=== Section Start ===

-- ==== Sys2Proof/Word.lean ====
section
/-! DEFINITION. The fixed-width values of BDX (spec 00_scope.md R9 to R11): every value is an unsigned
integer of a stated width, bit 0 least significant. -/

namespace Sys2Proof

/-- A byte of data memory, a vector lane, a `T4` entry: 8 bits (R9, R10). -/
abbrev Byte := BitVec 8

/-- A register of the register block, a command word, a data-memory address: 32 bits (R8, R21, R40). -/
abbrev Word := BitVec 32

end Sys2Proof
end

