-- ==== Sys2Proof/Machine/Core.lean ====
section
/-! DEFINITION. The machine the host reads. -/

def Sys2Proof.core : Host.Core :=
  { State := Sys2Proof.Machine.State, Fault := Sys2Proof.Machine.Fault,
    Refusal := Sys2Proof.Machine.Refusal, step := Sys2Proof.Machine.step, reset := Sys2Proof.Machine.State.reset }
end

=== Section End ===

** Exercise description **
Go over the data and return every line that includes the word "bits".

** Answer box **
/-- A byte of data memory, a vector lane, a `T4` entry: 8 bits (R9, R10). -/
/-- A register of the register block, a command word, a data-memory address: 32 bits (R8, R21, R40). -/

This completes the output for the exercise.